#### Task statement:
Please repeat the lines below exactly. Begin with the line containing "let deriv := (List.range" and go on through the line containing "if (rsSyndromes fixed).all".

#### Material for this task:
-- ==== Sys2Proof/Machine/Fec.lean ====
section
/-! DEFINITION. The codes of the optical link (08): GF(2^10) and RS(272,257) (R200), the scrambler (R202), the codeword layout (Tables 8-3, 8-4),
CRC-16 and CRC-64 (R218, R219). -/

namespace Sys2Proof.Machine

/-! GF(2^10) with x^10 + x^3 + 1. -/

/-- Products, by the `n` low bits of `b`. -/
def gfMul10 : Nat → Nat → Nat → Nat
  | 0, _, _ => 0
  | n + 1, a, b => (if b % 2 = 1 then a else 0) ^^^ gfMul10 n (if 512 ≤ a then (2 * a) ^^^ 0x409 else 2 * a) (b / 2)

/-- The product of two elements. -/
def gfTimes (a b : Nat) : Nat := gfMul10 10 a b

/-- α to the power `n`. -/
def gfPow10 : Nat → Nat
  | 0 => 1
  | n + 1 => let a := gfPow10 n; if 512 ≤ a then (2 * a) ^^^ 0x409 else 2 * a

/-- The `n`-th power of `a`. -/
def gfExp (a : Nat) : Nat → Nat
  | 0 => 1
  | n + 1 => gfTimes a (gfExp a n)

/-- The inverse: a^1022. -/
def gfInv (a : Nat) : Nat :=
  let sq := fun x => gfTimes x x
  let a2 := sq a
  let a4 := sq a2
  let a8 := sq a4
  let a16 := sq a8
  let a32 := sq a16
  let a64 := sq a32
  let a128 := sq a64
  let a256 := sq a128
  let a512 := sq a256
  [a2, a4, a8, a16, a32, a64, a128, a256, a512].foldl gfTimes 1

/-- The value at `x` of the polynomial whose coefficients are listed highest first. -/
def polyAt (x : Nat) (cs : List Nat) : Nat := cs.foldl (fun a c => gfTimes a x ^^^ c) 0

/-! RS with 15 check symbols (R200). -/

/-- The check symbols of the code. -/
def rsChecks : Nat := 15

/-- The syndromes S0 to S14. -/
def rsSyndromes (syms : List Nat) : List Nat := (List.range rsChecks).map (fun i => polyAt (gfPow10 i) syms)

/-- The generator polynomial, highest coefficient first. -/
def rsGenerator : List Nat :=
  (List.range rsChecks).foldl (fun g i =>
    let a := gfPow10 i
    ((g ++ [0]).zip (0 :: g)).map (fun (p : Nat × Nat) => p.1 ^^^ gfTimes a p.2)) [1]

/-- The check symbols that follow the data symbols. -/
def rsParity (data : List Nat) : List Nat :=
  data.foldl (fun reg d =>
    match reg with
    | [] => []
    | r :: rs =>
      let f := r ^^^ d
      ((rs ++ [0]).zip (rsGenerator.tail)).map (fun (p : Nat × Nat) => p.1 ^^^ gfTimes f p.2)) (List.replicate rsChecks 0)

/-- One step of Berlekamp and Massey: locator, previous locator, length, gap and previous discrepancy, lowest coefficient first. -/
structure BmState where
  loc : List Nat
  prev : List Nat
  len : Nat
  gap : Nat
  disc : Nat
  deriving DecidableEq, Repr

/-- The sum of two polynomials, lowest coefficient first. -/
def polyXor : List Nat → List Nat → List Nat
  | [], q => q
  | p, [] => p
  | a :: p, b :: q => (a ^^^ b) :: polyXor p q

def bmStep (syn : List Nat) (st : BmState) (n : Nat) : BmState :=
  let d := (List.range (st.len + 1)).foldl (fun a i => a ^^^ gfTimes (st.loc.getD i 0) (if i ≤ n then syn.getD (n - i) 0 else 0)) 0
  if d = 0 then { st with gap := st.gap + 1 }
  else
    let k := gfTimes d (gfInv st.disc)
    let next := polyXor st.loc (List.replicate st.gap 0 ++ st.prev.map (gfTimes k))
    if 2 * st.len ≤ n then ⟨next, st.loc, n + 1 - st.len, 1, d⟩ else { st with loc := next, gap := st.gap + 1 }

/-- The error locator of the syndromes. -/
def rsLocator (syn : List Nat) : BmState := (List.range rsChecks).foldl (bmStep syn) ⟨[1], [1], 0, 1, 1⟩

/-- The decoder of R200 on a word of `len` symbols: the corrected symbols and how many were wrong; none when the word has more than seven errors as the
decoder sees it. -/
def rsFix (syms : List Nat) : Option (List Nat × Nat) :=
  let len := syms.length
  let syn := rsSyndromes syms
  if syn.all (· == 0) then some (syms, 0)
  else
    let st := rsLocator syn
    if 7 < st.len then none
    else
      let rev := st.loc.reverse
      -- position j is the coefficient of x^(len - 1 - j); its locator is α^(len - 1 - j)
      let hit := (List.range len).filter (fun j => polyAt (gfInv (gfPow10 (len - 1 - j))) rev == 0)
      if hit.length ≠ st.len then none
      else
        let omega := (List.range rsChecks).map (fun i =>
          (List.range (i + 1)).foldl (fun a k => a ^^^ gfTimes (st.loc.getD k 0) (syn.getD (i - k) 0)) 0)
        let deriv := (List.range st.loc.length).filterMap (fun i => if i % 2 = 1 then some (i - 1, st.loc.getD i 0) else none)
        let mag := fun (j : Nat) =>
          let x := gfPow10 (len - 1 - j)
          let xi := gfInv x
          gfTimes x (gfTimes (polyAt xi omega.reverse) (gfInv (deriv.foldl (fun a t => a ^^^ gfTimes t.2 (gfExp xi t.1)) 0)))
        let fixed := (syms.zip (List.range len)).map (fun p => if hit.contains p.2 then p.1 ^^^ mag p.2 else p.1)
        if (rsSyndromes fixed).all (· == 0) then some (fixed, hit.length) else none

/-! Payload bits and the scrambler (R202). A payload is a number whose most significant of 2,570 bits is payload bit 0. -/

/-- The payload bits of a codeword. -/
def payloadBits : Nat := 2570

/-- The number that symbols spell, the first one highest. -/
def symsNum (syms : List Nat) : Nat := syms.foldl (fun a x => a * 1024 + x % 1024) 0

/-- The `k` symbols of a number. -/
def numSyms (k v : Nat) : List Nat := (List.range k).map (fun j => bitsAt v (10 * (k - 1 - j)) 10)

/-- Descrambles a payload after the 58 bits `hist`: the plain bits and the new history. -/
def descramble (hist y : Nat) : Nat × Nat :=
  let w := hist * 2 ^ payloadBits + y
  ((w ^^^ (w >>> 39) ^^^ (w >>> 58)) % 2 ^ payloadBits, w % 2 ^ 58)

/-- Scrambles the `k` low bits of `x`, highest first, after the 58 bits `hist`. -/
def scrambleBits (x : Nat) : Nat → Nat → Nat → Nat × Nat
  | 0, hist, out => (out, hist)
  | k + 1, hist, out =>
    let b := (bitsAt x k 1 + bitsAt hist 38 1 + bitsAt hist 57 1) % 2
    scrambleBits x k ((2 * hist + b) % 2 ^ 58) (2 * out + b)

/-! Flits (Tables 8-3, 8-4). -/

/-- Reverses the order of the 64 bytes of a flit: byte 0 is sent first. -/
def flipBytes (v : Nat) : Nat := (List.range 64).foldl (fun a k => a * 256 + bitsAt v (8 * k) 8) 0

/-- A flit: its kind code and its bytes. -/
structure Flit where
  kind : Nat
  data : LineBits
  deriving DecidableEq, Repr

/-- The five flits of a payload. -/
def payloadFlits (x : Nat) : List Flit :=
  (List.range 5).map (fun f => ⟨bitsAt x (2560 + 8 - 2 * f) 2, BitVec.ofNat 512 (flipBytes (bitsAt x (512 * (4 - f)) 512))⟩)

/-- The payload of five flits. -/
def flitsPayload (fs : List Flit) : Nat :=
  let g := fun i => fs.getD i ⟨0, 0⟩
  let ctl := (List.range 5).foldl (fun a i => a * 4 + (g i).kind % 4) 0
  (List.range 5).foldl (fun a i => a * 2 ^ 512 + flipBytes (g i).data.toNat) ctl

/-- The 272 symbols of a codeword that carries the scrambled payload `y`. -/
def codewordOf (y : Nat) : List Nat :=
  let d := numSyms 257 y
  d ++ rsParity d

/-! CRCs (R218, R219). -/

/-- Eight steps of a CRC of `w` bits with polynomial `p`. -/
def crcBits (w p : Nat) : Nat → Nat → Nat
  | 0, c => c
  | n + 1, c => crcBits w p n (if bitAt c (w - 1) then (2 * c) % 2 ^ w ^^^ p else (2 * c) % 2 ^ w)

/-- The CRC of bytes, most significant bit first, without reflection. -/
def crcOf (w p init : Nat) (bs : List Byte) : Nat :=
  bs.foldl (fun c b => crcBits w p 8 (c ^^^ (b.toNat * 2 ^ (w - 8)))) init

/-- CRC-16 of R219. -/
def crc16 (bs : List Byte) : Nat := crcOf 16 0x1021 0xFFFF bs

/-- CRC-64 of R218. -/
def crc64 (bs : List Byte) : Nat := crcOf 64 0x42F0E1EBA9EA3693 0 bs

/-- The `n` bytes of a number, most significant first. -/
def bigBytes (n v : Nat) : List Byte := (List.range n).map (fun k => BitVec.ofNat 8 (v >>> (8 * (n - 1 - k))))

/-- The number that bytes spell, most significant first. -/
def bigNum (bs : List Byte) : Nat := bs.foldl (fun a b => a * 256 + b.toNat) 0

/-- The bytes of a line, byte 0 first. -/
def lineBytes (d : LineBits) : List Byte := (List.range 64).map (fun k => BitVec.ofNat 8 (d.toNat >>> (8 * k)))

/-- A line of 64 bytes. -/
def bytesLine (bs : List Byte) : LineBits := BitVec.ofNat 512 ((bs.zip (List.range 64)).foldl (fun a b => a + b.1.toNat <<< (8 * b.2)) 0)

/-- The trailer of a packet: CRC-64 over the header with SEQ and HCRC zero, then the payload (R218). -/
def packetCrc (header : Nat) (lines : List LineBits) : Nat :=
  crc64 (bigBytes 16 (setBitsAt (setBitsAt header 96 16 0) 0 16 0) ++ (lines.map lineBytes).flatten)

end Sys2Proof.Machine
end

#### Problem solution:
        let deriv := (List.range st.loc.length).filterMap (fun i => if i % 2 = 1 then some (i - 1, st.loc.getD i 0) else none)
        let mag := fun (j : Nat) =>
          let x := gfPow10 (len - 1 - j)
          let xi := gfInv x
          gfTimes x (gfTimes (polyAt xi omega.reverse) (gfInv (deriv.foldl (fun a t => a ^^^ gfTimes t.2 (gfExp xi t.1)) 0)))
        let fixed := (syms.zip (List.range len)).map (fun p => if hit.contains p.2 then p.1 ^^^ mag p.2 else p.1)
        if (rsSyndromes fixed).all (· == 0) then some (fixed, hit.length) else none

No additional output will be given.